We offer an easy-to-use API with our hosted version.

API Key

To use the API, you need to sign up on HuntWiz and obtain an API key.

Crawling

Use this endpoint to crawl a URL and all its accessible subpages. This submits a crawl job and returns a job ID to check the status of the crawl.

curl -X POST https://huntwiz.com/v1/crawl \
    -H 'Content-Type: application/json' \
    -H 'Authorization: Bearer YOUR_API_KEY' \
    -d '{
      "url": "https://example.com"
    }'

Returns a jobId:

{ "jobId": "1234-5678-9101" }

Check Crawl Job

Use this endpoint to check the status of a crawl job and get its result.

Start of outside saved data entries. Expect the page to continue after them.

/-- The registers an instruction names, in the order of their fields from the highest bit down (R58, R59, R61, R66). -/
def usesOf : Instr → List Use
  | .add o => [.lane o.hv o.vd 16 .w, .lane o.hv o.va 10 .r, opB o.kb o.hv o.vb]
  | .sub o => [.lane o.hv o.vd 16 .w, .lane o.hv o.va 10 .r, opB o.kb o.hv o.vb]
  | .mul o => [.lane o.hv o.vd 16 .w, .lane o.hv o.va 10 .r, opB o.kb o.hv o.vb]
  | .mulhiI o => [.lane o.hv o.vd 16 .w, .lane o.hv o.va 10 .r, opB o.kb o.hv o.vb]
  | .mulhiN o => [.lane o.hv o.vd 16 .w, .lane o.hv o.va 10 .r, opB o.kb o.hv o.vb]
  | .mad o => [.lane o.hv o.vd 16 .rw, .lane o.hv o.va 10 .r, opB o.kb o.hv o.vb]
  | .and o => [.lane o.hv o.vd 16 .w, .lane o.hv o.va 10 .r, opB o.kb o.hv o.vb]
  | .or o => [.lane o.hv o.vd 16 .w, .lane o.hv o.va 10 .r, opB o.kb o.hv o.vb]
  | .xor o => [.lane o.hv o.vd 16 .w, .lane o.hv o.va 10 .r, opB o.kb o.hv o.vb]
  | .andn o => [.lane o.hv o.vd 16 .w, .lane o.hv o.va 10 .r, opB o.kb o.hv o.vb]
  | .shl o => [.lane o.hv o.vd 16 .w, .lane o.hv o.va 10 .r, opB o.kb o.hv o.vb]
  | .shr o => [.lane o.hv o.vd 16 .w, .lane o.hv o.va 10 .r, opB o.kb o.hv o.vb]
  | .sar o => [.lane o.hv o.vd 16 .w, .lane o.hv o.va 10 .r, opB o.kb o.hv o.vb]
  | .rot o => [.lane o.hv o.vd 16 .w, .lane o.hv o.va 10 .r, opB o.kb o.hv o.vb]
  | .minI o => [.lane o.hv o.vd 16 .w, .lane o.hv o.va 10 .r, opB o.kb o.hv o.vb]
  | .minN o => [.lane o.hv o.vd 16 .w, .lane o.hv o.va 10 .r, opB o.kb o.hv o.vb]
  | .maxI o => [.lane o.hv o.vd 16 .w, .lane o.hv o.va 10 .r, opB o.kb o.hv o.vb]
  | .maxN o => [.lane o.hv o.vd 16 .w, .lane o.hv o.va 10 .r, opB o.kb o.hv o.vb]
  | .addsatI o => [.lane o.hv o.vd 16 .w, .lane o.hv o.va 10 .r, opB o.kb o.hv o.vb]
  | .addsatN o => [.lane o.hv o.vd 16 .w, .lane o.hv o.va 10 .r, opB o.kb o.hv o.vb]
  | .subsatI o => [.lane o.hv o.vd 16 .w, .lane o.hv o.va 10 .r, opB o.kb o.hv o.vb]
  | .subsatN o => [.lane o.hv o.vd 16 .w, .lane o.hv o.va 10 .r, opB o.kb o.hv o.vb]
  | .avgI o => [.lane o.hv o.vd 16 .w, .lane o.hv o.va 10 .r, opB o.kb o.hv o.vb]
  | .avgN o => [.lane o.hv o.vd 16 .w, .lane o.hv o.va 10 .r, opB o.kb o.hv o.vb]
  | .sadI o => [.lane o.hv o.vd 16 .rw, .lane o.hv o.va 10 .r, opB o.kb o.hv o.vb]
  | .sadN o => [.lane o.hv o.vd 16 .rw, .lane o.hv o.va 10 .r, opB o.kb o.hv o.vb]
  | .dot4I o => [.lane o.hv o.vd 16 .rw, .lane o.hv o.va 10 .r, opB o.kb o.hv o.vb]
  | .dot4N o => [.lane o.hv o.vd 16 .rw, .lane o.hv o.va 10 .r, opB o.kb o.hv o.vb]
  | .cmpI o => [.mask o.md 16 .w, .lane o.hv o.va 10 .r, opB o.kb o.hv o.vb]
  | .cmpN o => [.mask o.md 16 .w, .lane o.hv o.va 10 .r, opB o.kb o.hv o.vb]
  | .sel o => [.lane o.hv o.vd 16 .rw, .lane o.hv o.va 10 .r, .mask o.ms 7 .r]
  | .movReg o => [.lane o.hv o.vd 16 .w, .lane o.hv o.va 10 .r]
  | .movUniform o => [.lane o.hv o.vd 16 .w, .uni o.ku 4 .r]
  | .neg o => [.lane o.hv o.vd 16 .w, .lane o.hv o.va 10 .r]
  | .abs o => [.lane o.hv o.vd 16 .w, .lane o.hv o.va 10 .r]
  | .not o => [.lane o.hv o.vd 16 .w, .lane o.hv o.va 10 .r]
  | .popc o => [.lane o.hv o.vd 16 .w, .lane o.hv o.va 10 .r]
  | .clz o => [.lane o.hv o.vd 16 .w, .lane o.hv o.va 10 .r]
  | .ctz o => [.lane o.hv o.vd 16 .w, .lane o.hv o.va 10 .r]
  | .brev o => [.lane o.hv o.vd 16 .w, .lane o.hv o.va 10 .r]
  | .bfx o => [.lane o.hv o.vd 16 .w, .lane o.hv o.va 10 .r, opB o.kb o.hv o.vb]
  | .bfi o => [.lane o.hv o.vd 16 .rw, .lane o.hv o.va 10 .r, opB o.kb o.hv o.vb]
  | .permb o => [.lane o.hv o.vd 16 .w, .lane o.hv o.va 10 .r, opB o.kb o.hv o.vb]
  | .lea o => [.lane o.hv o.vd 16 .w, .lane o.hv o.va 10 .r, opB o.kb o.hv o.vb]
  | .addi o => [.lane 0 o.vd 16 .w, .lane 0 o.va 10 .r]
  | .shli o => [.lane 0 o.vd 16 .w, .lane 0 o.va 10 .r]
  | .shri o => [.lane 0 o.vd 16 .w, .lane 0 o.va 10 .r]
  | .sari o => [.lane 0 o.vd 16 .w, .lane 0 o.va 10 .r]
  | .roti o => [.lane 0 o.vd 16 .w, .lane 0 o.va 10 .r]
  | .movi o => [.lane 0 o.vd 16 .w]
  | .fadd o => [.lane o.hv o.vd 16 .w, .lane o.hv o.va 10 .r, opB o.kb o.hv o.vb]
  | .fsub o => [.lane o.hv o.vd 16 .w, .lane o.hv o.va 10 .r, opB o.kb o.hv o.vb]
  | .fmul o => [.lane o.hv o.vd 16 .w, .lane o.hv o.va 10 .r, opB o.kb o.hv o.vb]
  | .fma o => [.lane o.hv o.vd 16 .rw, .lane o.hv o.va 10 .r, opB o.kb o.hv o.vb]
  | .fms o => [.lane o.hv o.vd 16 .rw, .lane o.hv o.va 10 .r, opB o.kb o.hv o.vb]
  | .fmin o => [.lane o.hv o.vd 16 .w, .lane o.hv o.va 10 .r, opB o.kb o.hv o.vb]
  | .fmax o => [.lane o.hv o.vd 16 .w, .lane o.hv o.va 10 .r, opB o.kb o.hv o.vb]
  | .fcmp o => [.mask o.md 16 .w, .lane o.hv o.va 10 .r, opB o.kb o.hv o.vb]
  | .fscale o => [.lane o.hv o.vd 16 .w, .lane o.hv o.va 10 .r, opB o.kb o.hv o.vb]
  | .fabs o => [.lane o.hv o.vd 16 .w, .lane o.hv o.va 10 .r]
  | .fneg o => [.lane o.hv o.vd 16 .w, .lane o.hv o.va 10 .r]
  | .fclass o => [.lane o.hv o.vd 16 .w, .lane o.hv o.va 10 .r]
  | .frnd o => [.lane o.hv o.vd 16 .w, .lane o.hv o.va 10 .r]
  | .frndRn o => [.lane o.hv o.vd 16 .w, .lane o.hv o.va 10 .r]
  | .frndRz o => [.lane o.hv o.vd 16 .w, .lane o.hv o.va 10 .r]
  | .frndRu o => [.lane o.hv o.vd 16 .w, .lane o.hv o.va 10 .r]
  | .frndRd o => [.lane o.hv o.vd 16 .w, .lane o.hv o.va 10 .r]
  | .rcp o => [.lane o.hv o.vd 16 .w, .lane o.hv o.va 10 .r]
  | .rsq o => [.lane o.hv o.vd 16 .w, .lane o.hv o.va 10 .r]
  | .sqrt o => [.lane o.hv o.vd 16 .w, .lane o.hv o.va 10 .r]
  | .ex2 o => [.lane o.hv o.vd 16 .w, .lane o.hv o.va 10 .r]
  | .lg2 o => [.lane o.hv o.vd 16 .w, .lane o.hv o.va 10 .r]
  | .sinp o => [.lane o.hv o.vd 16 .w, .lane o.hv o.va 10 .r]
  | .cosp o => [.lane o.hv o.vd 16 .w, .lane o.hv o.va 10 .r]
  | .tanh o => [.lane o.hv o.vd 16 .w, .lane o.hv o.va 10 .r]
  | .cvt o => [.lane 0 o.vd 16 .w, .lane 0 o.va 10 .r]
  | .cvtnb o => [.lane 0 o.vd 16 .w, .lane 0 o.va 10 .r]
  | .cvtnbx o => [.lane 0 o.vd 16 .w, .lane 0 o.va 10 .r]
  | .had o => [.lane 0 o.vd 16 .w, .lane 0 o.va 10 .r]
  | .pack o => [.lane o.hv o.vd 16 .w, .lane o.hv o.va 10 .r, opB o.kb o.hv o.vb]
  | .unpack o => [.lane o.hv o.vd 16 .w, .lane o.hv o.va 10 .r, opB o.kb o.hv o.vb]
  | .shflIdx o => [.lane o.hv o.vd 16 .w, .lane o.hv o.va 10 .r, opB o.kb o.hv o.vb]
  | .shflXor o => [.lane o.hv o.vd 16 .w, .lane o.hv o.va 10 .r, opB o.kb o.hv o.vb]
  | .shflUp o => [.lane o.hv o.vd 16 .w, .lane o.hv o.va 10 .r, opB o.kb o.hv o.vb]
  | .shflDn o => [.lane o.hv o.vd 16 .w, .lane o.hv o.va 10 .r, opB o.kb o.hv o.vb]
  | .bcast o => [.lane 0 o.vd 16 .w, .lane 0 o.va 10 .r]
  | .shflXorConst o => [.lane 0 o.vd 16 .w, .lane 0 o.va 10 .r]
  | .shflUpConst o => [.lane 0 o.vd 16 .w, .lane 0 o.va 10 .r]
  | .shflDnConst o => [.lane 0 o.vd 16 .w, .lane 0 o.va 10 .r]
  | .qxch o => [.lane 0 o.vd 16 .w, .lane 0 o.va 10 .r]
  | .vote o => [.lane o.hv o.vd 16 .w, .lane o.hv o.va 10 .r]
  | .matchLanes o => [.lane o.hv o.vd 16 .w, .lane o.hv o.va 10 .r]
  | .wred o => [.lane o.hv o.vd 16 .w, .lane o.hv o.va 10 .r]
  | .wscan o => [.lane o.hv o.vd 16 .w, .lane o.hv o.va 10 .r]
  | .br o => [.lane o.hv o.va 16 .r]
  | .jmp _ => []
  | .ji o => [.lane o.hv o.va 10 .r]
  | .call o => [.lane 0 o.vd 16 .w]
  | .calli o => [.lane o.hv o.vd 16 .w, .lane o.hv o.va 10 .r]
  | .ret o => [.lane o.hv o.va 10 .r]
  | .fork o => (List.range (o.cnt.toNat + 1)).map fun i => .lane 0 (o.va + BitVec.ofNat 6 i) 16 .r
  | .rejoin o => [opB o.kb o.hv o.vb]
  | .loopImm _ => []
  | .loopUniform o => [.uni o.kc 12 .r]
  | .nop _ => []
  | .yield _ => []
  | .endFibre _ => []
  | .setperfL o => [.lane o.hv o.va 10 .r]
  | .ldG o => [.lane o.hv o.vd 16 .w, .lane o.hv o.va 10 .r, .mask o.msk 7 .r]
  | .ldS o => [.lane o.hv o.vd 16 .w, .lane o.hv o.va 10 .r, .mask o.msk 7 .r]
  | .ldA o => [.lane o.hv o.vd 16 .w, .lane o.hv o.va 10 .r, .mask o.msk 7 .r]
  | .ldO o => [.lane o.hv o.vd 16 .w, .lane o.hv o.va 10 .r, .mask o.msk 7 .r]
  | .ldW o => [.lane o.hv o.vd 16 .w, .lane o.hv o.va 10 .r, .mask o.msk 7 .r]
  | .stG o => [.lane o.hv o.vd 16 .r, .lane o.hv o.va 10 .r, .mask o.msk 7 .r]
  | .stS o => [.lane o.hv o.vd 16 .r, .lane o.hv o.va 10 .r, .mask o.msk 7 .r]
  | .stA o => [.lane o.hv o.vd 16 .r, .lane o.hv o.va 10 .r, .mask o.msk 7 .r]
  | .stO o => [.lane o.hv o.vd 16 .r, .lane o.hv o.va 10 .r, .mask o.msk 7 .r]
  | .stW o => [.lane o.hv o.vd 16 .r, .lane o.hv o.va 10 .r, .mask o.msk 7 .r]
  | .ldStrong o => [.lane o.hv o.vd 16 .w, .lane o.hv o.va 10 .r, .mask o.msk 7 .r]
  | .stStrong o => [.lane o.hv o.vd 16 .r, .lane o.hv o.va 10 .r, .mask o.msk 7 .r]
  | .atomG32 o => [.lane o.hv o.vd 16 .rw, .lane o.hv o.va 10 .r]
  | .atomG64 o => [.lane o.hv o.vd 16 .rw, .lane o.hv o.va 10 .r] ++ (if o.aop == 9 then [.lane o.hv (o.vd + 1) 16 .r] else [])
  | .atomS32 o => [.lane o.hv o.vd 16 .rw, .lane o.hv o.va 10 .r]
  | .atomS64 o => [.lane o.hv o.vd 16 .rw, .lane o.hv o.va 10 .r] ++ (if o.aop == 9 then [.lane o.hv (o.vd + 1) 16 .r] else [])
  | .atomW32 o => [.lane o.hv o.vd 16 .rw, .lane o.hv o.va 10 .r]
  | .atomW64 o => [.lane o.hv o.vd 16 .rw, .lane o.hv o.va 10 .r] ++ (if o.aop == 9 then [.lane o.hv (o.vd + 1) 16 .r] else [])
  | .fence _ => []
  | .phase _ => []
  | .pref o => [.lane o.hv o.va 10 .r, .mask o.msk 7 .r]
  | .kvldRead o => [.lane o.hv o.vd 16 .w, .lane o.hv (o.vd + 1) 16 .w, .lane o.hv o.va 10 .r, opB o.kb o.hv o.vb]
  | .kvldOpen o => [.lane o.hv o.vd 16 .w, .lane o.hv (o.vd + 1) 16 .w, .lane o.hv o.va 10 .r, opB o.kb o.hv o.vb]
  | .kvldClose o => [.lane o.hv o.vd 16 .w, .lane o.hv (o.vd + 1) 16 .w, .lane o.hv o.va 10 .r, opB o.kb o.hv o.vb]
  | .kvappAppend o => [.lane o.hv o.vd 16 .w, .lane o.hv o.va 10 .r, .lane o.hv (o.va + 1) 10 .r, opB o.kb o.hv o.vb]
  | .kvappUnref o => [.lane o.hv o.vd 16 .w, .lane o.hv o.va 10 .r, .lane o.hv (o.va + 1) 10 .r, opB o.kb o.hv o.vb]
  | .kvappPagein o => [.lane o.hv o.vd 16 .w, .lane o.hv o.va 10 .r, .lane o.hv (o.va + 1) 10 .r, opB o.kb o.hv o.vb]
  | .kvappCommit o => [.lane o.hv o.vd 16 .w, .lane o.hv o.va 10 .r, .lane o.hv (o.va + 1) 10 .r, opB o.kb o.hv o.vb]
  | .kvappRetain o => [.lane o.hv o.vd 16 .w, .lane o.hv o.va 10 .r, .lane o.hv (o.va + 1) 10 .r, opB o.kb o.hv o.vb]
  | .illegalWord _ => []
  | .kaddImm o => [.uni o.kd 16 .w, .uni o.ka 10 .r]
  | .ksubImm o => [.uni o.kd 16 .w, .uni o.ka 10 .r]
  | .kmulImm o => [.uni o.kd 16 .w, .uni o.ka 10 .r]
  | .kandImm o => [.uni o.kd 16 .w, .uni o.ka 10 .r]
  | .korImm o => [.uni o.kd 16 .w, .uni o.ka 10 .r]
  | .kxorImm o => [.uni o.kd 16 .w, .uni o.ka 10 .r]
  | .kshlImm o => [.uni o.kd 16 .w, .uni o.ka 10 .r]
  | .kshrImm o => [.uni o.kd 16 .w, .uni o.ka 10 .r]
  | .kaddReg o => [.uni o.kd 16 .w, .uni o.ka 10 .r, .uni o.kb 4 .r]
  | .ksubReg o => [.uni o.kd 16 .w, .uni o.ka 10 .r, .uni o.kb 4 .r]
  | .kmulReg o => [.uni o.kd 16 .w, .uni o.ka 10 .r, .uni o.kb 4 .r]
  | .kandReg o => [.uni o.kd 16 .w, .uni o.ka 10 .r, .uni o.kb 4 .r]
  | .korReg o => [.uni o.kd 16 .w, .uni o.ka 10 .r, .uni o.kb 4 .r]
  | .kxorReg o => [.uni o.kd 16 .w, .uni o.ka 10 .r, .uni o.kb 4 .r]
  | .kshlReg o => [.uni o.kd 16 .w, .uni o.ka 10 .r, .uni o.kb 4 .r]
  | .kshrReg o => [.uni o.kd 16 .w, .uni o.ka 10 .r, .uni o.kb 4 .r]
  | .kcmp o => [.uni o.kd 16 .w, .uni o.ka 10 .r, .uni o.kb 4 .r]
  | .ksel o => [.uni o.kd 16 .rw, .uni o.ka 10 .r, .uni o.kb 4 .r]
  | .kmov o => [.uni o.kd 16 .w, .uni o.ka 10 .r]
  | .movkH0 o => [.uni o.kd 16 .merge]
  | .movkH1 o => [.uni o.kd 16 .merge]
  | .movkH2 o => [.uni o.kd 16 .merge]
  | .movkH3 o => [.uni o.kd 16 .merge]
  | .kldG o => [.uni o.kd 16 .w, .uni o.ka 10 .r]
  | .kldS o => [.uni o.kd 16 .w, .uni o.ka 10 .r]
  | .kstG o => [.uni o.kd 16 .r, .uni o.ka 10 .r]
  | .kstS o => [.uni o.kd 16 .r, .uni o.ka 10 .r]
  | .kbr o => [.uni o.ka 16 .r]
  | .kjmp _ => []
  | .kcall o => [.uni o.vd 16 .w]
  | .kret o => [.uni o.ka 10 .r]
  | .bar _ => []
  | .tbar _ => []
  | .waitany o => (List.range (o.n.toNat + 1)).map fun i => .uni (o.ka + BitVec.ofNat 6 i) 10 .r
  | .arm o => [.uni o.ka 10 .r]
  | .disarm o => [.uni o.ka 10 .r]
  | .post o => [.uni o.kd 16 .r, .uni o.ka 10 .r]
  | .evset o => [.uni o.ka 10 .r]
  | .evclr o => [.uni o.ka 10 .r]
  | .cpyk o => [.uni o.ka 10 .r]
  | .handoff o => [.uni o.kd 16 .r, .uni o.ka 10 .r]
  | .qpull o => [.uni o.kd 16 .w, .uni o.ka 10 .r]
  | .enq o => [.uni o.kd 16 .r, .uni o.ka 10 .r]
  | .kick o => [.uni o.ka 10 .r]
  | .pres o => [.uni o.ka 10 .r]
  | .prel o => [.uni o.ka 10 .r]
  | .pscl o => [.uni o.kd 16 .w, .uni o.ka 10 .r]
  | .upret _ => []
  | .upfail o => [.uni o.ka 10 .r]
  | .recur o => [.uni o.ka 10 .r]
  | .rchild o => [.uni o.ka 10 .r]
  | .rbase _ => []
  | .rres o => [.uni o.ka 10 .r]
  | .rarg o => [.uni o.kd 16 .w, .uni o.ka 10 .r]
  | .srd o => [if o.dk == 1 then .uni (o.reg.setWidth 6) 14 .w else .lane7 o.reg .w]
  | .swr o => [if o.dk == 1 then .uni (o.reg.setWidth 6) 14 .r else .lane7 o.reg .r]
  | .trap _ => []
  | .tret _ => []
  | .tmask _ => []
  | .tunmask _ => []
  | .rgn _ => []
  | .setperf o => [.uni o.ka 10 .r]
  | .bkpt _ => []
  | .halt _ => []
  | .rfetch _ => []
  | .xbfe _ => []
  | .xbfeS _ => []
  | .swait _ => []
  | .disp _ => []
  | .variableLatencyArrival => []
  | .yieldWaitEnd => []
  | .rejoinRelease => []
  | .rejoindl => []
  | .eventDelivery => []
  | .mailboxArrival => []
  | .faultPath => []
  | .pageRequestIssue => []
  | .stage2RequestRecord => []
  | .faultRecord => []
  | .faultRingPoll => []
  | .prgResponseSuccess => []
  | .prgResponseInvalidRequest => []
  | .prgResponseFailure => []
  | .s2replySuccess => []
  | .s2replyInvalidRequest => []
  | .s2replyResponseFailure => []
  | .freplyResume => []
  | .freplyTerminate => []
  | .translationWalk => []
  | .atsInvalidationRequest => []
  | .s2invRange => []
  | .s2invAll => []
  | .invalidationComplete => []
  | .maskBudgetExpiry => []
  | .preemptionRequest => []
  | .groupSave => []
  | .groupRestore => []
  | .partialEviction => []
  | .energyQuotaExhausted => []
  | .energyPeriodStart => []
  | .walkDispatch => []
  | .walkDraw => []
  | .walkStepAdmit => []
  | .upcallDelivery => []
  | .tileProduct => []
  | .walkAbortRemote => []
  | .walkGraceExpiry => []
  | .routineStart => []
  | .copyElement => []
  | .atomicEngineApply => []
  | .gopenWrite => []
  | .gcloseWrite => []
  | .grantLapse => []
  | .streamRelease => []
  | .kickWrite => []
  | .packetFetch => []
  | .fetcherRetry => []
  | .launch => []
  | .walk => []
  | .recurPacket => []
  | .event => []
  | .groupPlacement => []
  | .passedOverTimeout => []
  | .completionWordWrite => []
  | .mappingTick => []
  | .binCountdownExpiry => []
  | .ctxcmdCreate => []
  | .ctxcmdReread => []
  | .ctxcmdDestroy => []
  | .contextDestroyDone => []
  | .s2rootWrite => []
  | .capWrite => []
  | .floorWrite => []
  | .registerWrite => []
  | .powerEvaluation => []
  | .hostWrite => []
  | .peerAccess => []
  | .linkUp => []
  | .linkDown => []
  | .temperatureThreshold => []
  | .uncorrectedError => []
  | .coreSignalWrite => []
  | .swaitWake => []
  | .attest => []
  | .cert => []
  | .bootclr => []
  | .allot => []
  | .levread => []
  | .update => []
  | .stopCmd => []
  | .goCmd => []
  | .rdmem => []
  | .wrmem => []
  | .rdsave => []
  | .breakCmd => []
  | .coldReset => []
  | .warmReset => []
  | .queueReset => []
  | .priReenable => []
  | .nodeBinConfiguration => []
  | .storeBecomesAvailable => []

curl -X GET https://api.huntwiz.ai/v0/crawl/status/1234-5678-9101 \
  -H 'Content-Type: application/json' \
  -H 'Authorization: Bearer YOUR_API_KEY'

{
  "status": "completed",
  "current": 22,
  "total": 22,
  "data": [
    {
      "content": "Raw Content",
      "markdown": "# Markdown Content",
      "provider": "web-scraper",
      "metadata": {
        "title": "Example Title",
        "description": "Example Description",
        "language": null,
        "sourceURL": "https://www.example.com/"
      }
    }
  ]
}

Scraping

Utilize this endpoint to scrape a URL and obtain its content.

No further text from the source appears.